(Records provided Opens)
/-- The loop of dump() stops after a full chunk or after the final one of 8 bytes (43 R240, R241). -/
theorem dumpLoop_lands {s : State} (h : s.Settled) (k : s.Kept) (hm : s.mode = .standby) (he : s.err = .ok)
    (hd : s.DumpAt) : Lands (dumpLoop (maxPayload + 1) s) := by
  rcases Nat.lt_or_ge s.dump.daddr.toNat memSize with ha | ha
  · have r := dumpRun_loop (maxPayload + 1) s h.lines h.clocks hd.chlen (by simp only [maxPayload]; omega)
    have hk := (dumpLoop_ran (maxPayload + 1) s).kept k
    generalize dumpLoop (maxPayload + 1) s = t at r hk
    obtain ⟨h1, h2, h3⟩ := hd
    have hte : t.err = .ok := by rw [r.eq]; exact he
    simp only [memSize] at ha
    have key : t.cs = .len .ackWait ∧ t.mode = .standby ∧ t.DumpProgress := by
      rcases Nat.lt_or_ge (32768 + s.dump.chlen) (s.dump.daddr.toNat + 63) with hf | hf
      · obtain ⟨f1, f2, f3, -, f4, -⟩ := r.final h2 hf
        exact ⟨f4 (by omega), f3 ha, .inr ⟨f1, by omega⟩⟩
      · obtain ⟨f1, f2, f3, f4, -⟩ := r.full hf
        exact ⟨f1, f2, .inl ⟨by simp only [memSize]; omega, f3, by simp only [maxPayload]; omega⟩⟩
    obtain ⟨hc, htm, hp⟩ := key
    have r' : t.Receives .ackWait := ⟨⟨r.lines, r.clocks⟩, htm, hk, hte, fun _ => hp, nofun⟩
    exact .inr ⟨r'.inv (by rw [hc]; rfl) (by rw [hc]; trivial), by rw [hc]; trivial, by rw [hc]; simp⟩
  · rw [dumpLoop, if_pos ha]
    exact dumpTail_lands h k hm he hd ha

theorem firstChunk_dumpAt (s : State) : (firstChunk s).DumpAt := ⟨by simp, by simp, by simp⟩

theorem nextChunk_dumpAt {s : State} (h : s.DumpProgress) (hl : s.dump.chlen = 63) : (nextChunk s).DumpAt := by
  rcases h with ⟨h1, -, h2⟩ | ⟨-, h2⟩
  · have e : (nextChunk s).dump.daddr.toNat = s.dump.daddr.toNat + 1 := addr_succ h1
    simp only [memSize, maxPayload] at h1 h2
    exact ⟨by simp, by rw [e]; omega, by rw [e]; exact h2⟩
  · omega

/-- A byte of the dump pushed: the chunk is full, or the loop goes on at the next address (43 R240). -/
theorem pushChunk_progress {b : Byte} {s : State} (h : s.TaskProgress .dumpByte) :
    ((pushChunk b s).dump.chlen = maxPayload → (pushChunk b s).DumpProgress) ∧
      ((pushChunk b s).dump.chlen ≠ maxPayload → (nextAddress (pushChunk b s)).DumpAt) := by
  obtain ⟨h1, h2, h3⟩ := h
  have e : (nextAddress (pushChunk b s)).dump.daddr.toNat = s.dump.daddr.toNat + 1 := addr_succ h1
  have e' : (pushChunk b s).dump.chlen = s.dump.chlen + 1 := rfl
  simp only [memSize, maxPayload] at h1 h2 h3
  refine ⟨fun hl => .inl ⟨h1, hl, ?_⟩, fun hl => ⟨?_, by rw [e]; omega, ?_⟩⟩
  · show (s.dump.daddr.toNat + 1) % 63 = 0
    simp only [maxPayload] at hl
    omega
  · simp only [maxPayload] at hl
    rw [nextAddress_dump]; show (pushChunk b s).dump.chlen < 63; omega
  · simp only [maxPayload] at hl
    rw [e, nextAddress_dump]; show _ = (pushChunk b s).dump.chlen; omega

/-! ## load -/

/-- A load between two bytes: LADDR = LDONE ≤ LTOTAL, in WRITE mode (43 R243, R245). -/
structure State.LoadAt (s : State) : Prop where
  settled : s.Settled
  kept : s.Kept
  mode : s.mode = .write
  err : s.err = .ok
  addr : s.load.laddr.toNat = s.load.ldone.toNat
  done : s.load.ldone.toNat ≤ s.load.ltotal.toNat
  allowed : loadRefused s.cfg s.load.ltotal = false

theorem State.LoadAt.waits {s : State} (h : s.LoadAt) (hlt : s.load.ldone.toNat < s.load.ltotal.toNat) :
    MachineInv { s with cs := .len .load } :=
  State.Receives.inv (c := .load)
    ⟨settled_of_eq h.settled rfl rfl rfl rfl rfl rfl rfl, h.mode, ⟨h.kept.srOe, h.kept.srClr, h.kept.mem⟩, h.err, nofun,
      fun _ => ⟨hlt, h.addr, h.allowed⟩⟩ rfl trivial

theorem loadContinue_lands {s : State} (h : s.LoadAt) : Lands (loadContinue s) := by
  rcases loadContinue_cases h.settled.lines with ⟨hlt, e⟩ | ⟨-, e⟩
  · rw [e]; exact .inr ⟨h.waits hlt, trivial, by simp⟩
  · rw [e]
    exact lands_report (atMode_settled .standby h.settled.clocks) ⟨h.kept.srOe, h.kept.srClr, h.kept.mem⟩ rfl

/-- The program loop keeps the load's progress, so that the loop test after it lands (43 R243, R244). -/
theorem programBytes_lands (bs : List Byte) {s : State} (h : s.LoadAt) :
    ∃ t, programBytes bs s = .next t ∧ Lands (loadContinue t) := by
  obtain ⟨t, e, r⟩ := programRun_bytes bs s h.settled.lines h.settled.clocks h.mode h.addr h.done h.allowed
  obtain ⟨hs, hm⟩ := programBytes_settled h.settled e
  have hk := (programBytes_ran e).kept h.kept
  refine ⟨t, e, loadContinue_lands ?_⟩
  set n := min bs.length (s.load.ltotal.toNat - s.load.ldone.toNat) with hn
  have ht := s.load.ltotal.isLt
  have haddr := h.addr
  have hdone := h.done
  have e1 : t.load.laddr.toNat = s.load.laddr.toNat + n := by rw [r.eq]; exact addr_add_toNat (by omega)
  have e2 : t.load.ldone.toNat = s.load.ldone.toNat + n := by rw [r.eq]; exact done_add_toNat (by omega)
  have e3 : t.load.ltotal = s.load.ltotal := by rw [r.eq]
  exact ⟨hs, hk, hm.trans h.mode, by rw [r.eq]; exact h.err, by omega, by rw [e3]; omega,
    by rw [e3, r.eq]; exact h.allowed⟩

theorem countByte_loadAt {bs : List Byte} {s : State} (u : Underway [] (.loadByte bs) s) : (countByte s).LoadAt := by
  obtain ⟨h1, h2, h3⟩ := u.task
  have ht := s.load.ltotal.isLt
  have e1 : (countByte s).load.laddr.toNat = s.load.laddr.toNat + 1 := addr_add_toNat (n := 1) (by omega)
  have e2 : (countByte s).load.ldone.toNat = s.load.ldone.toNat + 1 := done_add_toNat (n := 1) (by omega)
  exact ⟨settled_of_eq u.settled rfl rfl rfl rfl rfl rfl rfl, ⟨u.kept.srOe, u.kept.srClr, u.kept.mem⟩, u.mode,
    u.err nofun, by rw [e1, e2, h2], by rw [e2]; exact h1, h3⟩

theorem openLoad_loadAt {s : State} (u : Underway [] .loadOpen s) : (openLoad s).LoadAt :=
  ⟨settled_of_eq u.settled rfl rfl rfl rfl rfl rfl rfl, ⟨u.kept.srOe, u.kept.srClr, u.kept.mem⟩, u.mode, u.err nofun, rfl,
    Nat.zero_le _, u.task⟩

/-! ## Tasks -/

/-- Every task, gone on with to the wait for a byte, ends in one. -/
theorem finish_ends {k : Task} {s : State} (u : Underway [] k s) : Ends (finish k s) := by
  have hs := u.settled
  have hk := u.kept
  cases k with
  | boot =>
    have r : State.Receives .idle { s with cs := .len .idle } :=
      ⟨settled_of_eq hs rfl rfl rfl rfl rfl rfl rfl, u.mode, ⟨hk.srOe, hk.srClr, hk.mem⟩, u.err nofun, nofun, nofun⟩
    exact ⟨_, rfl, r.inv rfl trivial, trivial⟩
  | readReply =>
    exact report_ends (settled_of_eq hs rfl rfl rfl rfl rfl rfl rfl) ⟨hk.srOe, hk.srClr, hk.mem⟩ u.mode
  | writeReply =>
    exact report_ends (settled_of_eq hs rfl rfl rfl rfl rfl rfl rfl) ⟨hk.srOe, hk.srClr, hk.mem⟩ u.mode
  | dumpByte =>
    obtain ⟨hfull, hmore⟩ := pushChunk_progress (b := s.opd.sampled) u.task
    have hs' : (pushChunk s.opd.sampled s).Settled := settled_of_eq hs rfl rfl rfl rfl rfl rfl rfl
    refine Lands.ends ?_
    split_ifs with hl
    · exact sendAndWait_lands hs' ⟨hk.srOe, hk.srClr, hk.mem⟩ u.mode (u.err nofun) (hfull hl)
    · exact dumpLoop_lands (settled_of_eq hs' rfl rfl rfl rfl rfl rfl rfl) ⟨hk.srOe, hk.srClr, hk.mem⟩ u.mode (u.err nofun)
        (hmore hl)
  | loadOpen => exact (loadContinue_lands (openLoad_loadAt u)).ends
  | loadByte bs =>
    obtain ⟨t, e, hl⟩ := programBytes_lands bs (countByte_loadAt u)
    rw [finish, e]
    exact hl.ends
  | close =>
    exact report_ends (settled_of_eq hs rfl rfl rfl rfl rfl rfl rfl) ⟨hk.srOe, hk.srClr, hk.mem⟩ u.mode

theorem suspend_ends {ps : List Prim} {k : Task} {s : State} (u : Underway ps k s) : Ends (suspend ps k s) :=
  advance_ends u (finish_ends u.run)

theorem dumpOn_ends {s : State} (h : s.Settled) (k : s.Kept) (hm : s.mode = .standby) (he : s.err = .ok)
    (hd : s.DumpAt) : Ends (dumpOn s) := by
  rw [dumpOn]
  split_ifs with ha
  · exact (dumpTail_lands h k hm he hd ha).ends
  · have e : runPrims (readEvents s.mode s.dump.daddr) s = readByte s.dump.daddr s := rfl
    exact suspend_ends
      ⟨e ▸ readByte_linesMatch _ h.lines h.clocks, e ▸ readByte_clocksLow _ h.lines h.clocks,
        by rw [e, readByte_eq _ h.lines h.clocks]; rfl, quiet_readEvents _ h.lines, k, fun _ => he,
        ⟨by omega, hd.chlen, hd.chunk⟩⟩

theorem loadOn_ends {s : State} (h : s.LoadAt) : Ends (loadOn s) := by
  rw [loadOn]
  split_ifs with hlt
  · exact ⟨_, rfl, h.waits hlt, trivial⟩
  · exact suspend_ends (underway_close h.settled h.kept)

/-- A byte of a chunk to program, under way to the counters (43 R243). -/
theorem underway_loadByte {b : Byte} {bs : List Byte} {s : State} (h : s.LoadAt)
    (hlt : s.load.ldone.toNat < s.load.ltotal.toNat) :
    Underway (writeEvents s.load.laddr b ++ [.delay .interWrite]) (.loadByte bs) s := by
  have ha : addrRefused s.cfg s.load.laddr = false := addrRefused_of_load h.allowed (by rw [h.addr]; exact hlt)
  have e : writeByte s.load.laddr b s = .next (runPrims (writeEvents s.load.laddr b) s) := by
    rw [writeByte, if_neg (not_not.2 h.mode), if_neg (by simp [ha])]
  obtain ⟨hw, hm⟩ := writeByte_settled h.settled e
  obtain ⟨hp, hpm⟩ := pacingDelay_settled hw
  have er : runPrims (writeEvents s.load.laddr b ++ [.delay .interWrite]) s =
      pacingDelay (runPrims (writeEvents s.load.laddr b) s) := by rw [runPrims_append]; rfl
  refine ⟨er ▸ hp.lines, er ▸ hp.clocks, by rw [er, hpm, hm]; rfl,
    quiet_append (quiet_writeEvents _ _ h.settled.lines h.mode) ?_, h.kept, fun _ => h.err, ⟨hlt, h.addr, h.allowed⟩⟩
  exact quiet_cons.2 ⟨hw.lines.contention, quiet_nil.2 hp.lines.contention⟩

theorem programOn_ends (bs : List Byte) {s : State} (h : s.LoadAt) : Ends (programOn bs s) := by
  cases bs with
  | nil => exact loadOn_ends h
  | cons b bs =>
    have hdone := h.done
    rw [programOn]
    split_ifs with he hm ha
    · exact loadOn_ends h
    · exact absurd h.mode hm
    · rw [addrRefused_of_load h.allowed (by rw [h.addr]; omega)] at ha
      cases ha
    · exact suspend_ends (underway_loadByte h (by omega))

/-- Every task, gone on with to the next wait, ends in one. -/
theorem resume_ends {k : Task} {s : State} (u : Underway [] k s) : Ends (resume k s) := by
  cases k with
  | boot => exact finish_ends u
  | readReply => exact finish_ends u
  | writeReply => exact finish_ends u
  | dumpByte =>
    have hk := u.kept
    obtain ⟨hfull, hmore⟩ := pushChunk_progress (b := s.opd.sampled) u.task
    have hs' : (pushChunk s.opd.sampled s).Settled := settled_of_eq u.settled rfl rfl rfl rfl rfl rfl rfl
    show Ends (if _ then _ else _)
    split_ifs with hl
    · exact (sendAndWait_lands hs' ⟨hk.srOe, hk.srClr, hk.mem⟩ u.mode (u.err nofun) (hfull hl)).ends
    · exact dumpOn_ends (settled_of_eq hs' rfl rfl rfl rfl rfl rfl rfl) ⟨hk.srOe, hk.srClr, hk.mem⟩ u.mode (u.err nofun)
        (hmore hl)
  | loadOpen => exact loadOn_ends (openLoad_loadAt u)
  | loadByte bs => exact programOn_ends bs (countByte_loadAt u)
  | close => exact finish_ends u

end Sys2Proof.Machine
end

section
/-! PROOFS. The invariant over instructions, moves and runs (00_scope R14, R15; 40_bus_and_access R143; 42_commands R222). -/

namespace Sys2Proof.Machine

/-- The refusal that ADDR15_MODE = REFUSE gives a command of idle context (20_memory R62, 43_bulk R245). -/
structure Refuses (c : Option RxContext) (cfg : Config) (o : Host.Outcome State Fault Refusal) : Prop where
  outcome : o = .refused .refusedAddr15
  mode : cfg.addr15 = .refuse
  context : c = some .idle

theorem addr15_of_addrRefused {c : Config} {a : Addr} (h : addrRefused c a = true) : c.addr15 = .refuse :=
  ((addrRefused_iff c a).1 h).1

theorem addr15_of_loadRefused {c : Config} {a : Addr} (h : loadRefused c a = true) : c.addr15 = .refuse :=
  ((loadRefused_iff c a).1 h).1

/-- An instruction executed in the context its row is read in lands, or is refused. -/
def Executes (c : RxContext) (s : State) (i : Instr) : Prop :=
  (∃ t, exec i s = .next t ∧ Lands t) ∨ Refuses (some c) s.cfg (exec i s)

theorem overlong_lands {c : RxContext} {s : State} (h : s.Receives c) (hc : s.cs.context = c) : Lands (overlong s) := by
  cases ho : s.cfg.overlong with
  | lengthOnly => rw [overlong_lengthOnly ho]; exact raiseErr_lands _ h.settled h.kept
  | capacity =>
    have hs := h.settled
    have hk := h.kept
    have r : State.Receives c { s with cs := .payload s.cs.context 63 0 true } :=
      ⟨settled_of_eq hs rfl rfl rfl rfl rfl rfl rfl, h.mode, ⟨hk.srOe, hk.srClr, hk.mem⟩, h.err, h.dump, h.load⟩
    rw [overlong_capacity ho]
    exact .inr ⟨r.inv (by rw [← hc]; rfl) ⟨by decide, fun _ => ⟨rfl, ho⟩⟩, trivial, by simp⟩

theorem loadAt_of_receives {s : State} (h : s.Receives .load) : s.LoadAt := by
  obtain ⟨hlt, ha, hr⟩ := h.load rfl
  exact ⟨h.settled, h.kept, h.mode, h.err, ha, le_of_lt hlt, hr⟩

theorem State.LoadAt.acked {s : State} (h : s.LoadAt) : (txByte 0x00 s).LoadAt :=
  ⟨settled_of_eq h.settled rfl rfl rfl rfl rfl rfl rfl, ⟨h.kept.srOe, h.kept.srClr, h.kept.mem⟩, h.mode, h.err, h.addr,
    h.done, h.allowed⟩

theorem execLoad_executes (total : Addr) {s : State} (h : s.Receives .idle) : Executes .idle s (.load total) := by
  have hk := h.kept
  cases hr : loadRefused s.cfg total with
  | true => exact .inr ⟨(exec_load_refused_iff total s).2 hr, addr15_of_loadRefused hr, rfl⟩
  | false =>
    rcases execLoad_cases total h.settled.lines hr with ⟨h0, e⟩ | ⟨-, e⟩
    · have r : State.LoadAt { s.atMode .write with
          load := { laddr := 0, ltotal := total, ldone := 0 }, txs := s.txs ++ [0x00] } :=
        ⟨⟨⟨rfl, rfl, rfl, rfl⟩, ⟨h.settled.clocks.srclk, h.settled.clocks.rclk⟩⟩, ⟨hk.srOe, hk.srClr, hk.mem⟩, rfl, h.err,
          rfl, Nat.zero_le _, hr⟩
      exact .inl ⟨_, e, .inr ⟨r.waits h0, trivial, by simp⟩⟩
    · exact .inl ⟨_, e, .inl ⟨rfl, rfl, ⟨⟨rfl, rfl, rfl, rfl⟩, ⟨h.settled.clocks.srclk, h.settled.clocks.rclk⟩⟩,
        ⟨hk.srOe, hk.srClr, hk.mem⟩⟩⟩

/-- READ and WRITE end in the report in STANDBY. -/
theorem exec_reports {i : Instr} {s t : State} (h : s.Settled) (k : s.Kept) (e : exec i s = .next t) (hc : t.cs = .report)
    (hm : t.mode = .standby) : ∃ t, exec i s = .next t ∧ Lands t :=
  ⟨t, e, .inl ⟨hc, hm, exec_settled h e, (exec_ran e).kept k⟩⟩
(Records provided Closes)
Your answer should consist of every line from the entries that holds "maxPayload".

    (hd : s.DumpAt) : Lands (dumpLoop (maxPayload + 1) s) := by
  · have r := dumpRun_loop (maxPayload + 1) s h.lines h.clocks hd.chlen (by simp only [maxPayload]; omega)
    have hk := (dumpLoop_ran (maxPayload + 1) s).kept k
    generalize dumpLoop (maxPayload + 1) s = t at r hk
        exact ⟨f1, f2, .inl ⟨by simp only [memSize]; omega, f3, by simp only [maxPayload]; omega⟩⟩
    simp only [memSize, maxPayload] at h1 h2
    ((pushChunk b s).dump.chlen = maxPayload → (pushChunk b s).DumpProgress) ∧
      ((pushChunk b s).dump.chlen ≠ maxPayload → (nextAddress (pushChunk b s)).DumpAt) := by
  simp only [memSize, maxPayload] at h1 h2 h3
    simp only [maxPayload] at hl
  · simp only [maxPayload] at hl
  · simp only [maxPayload] at hl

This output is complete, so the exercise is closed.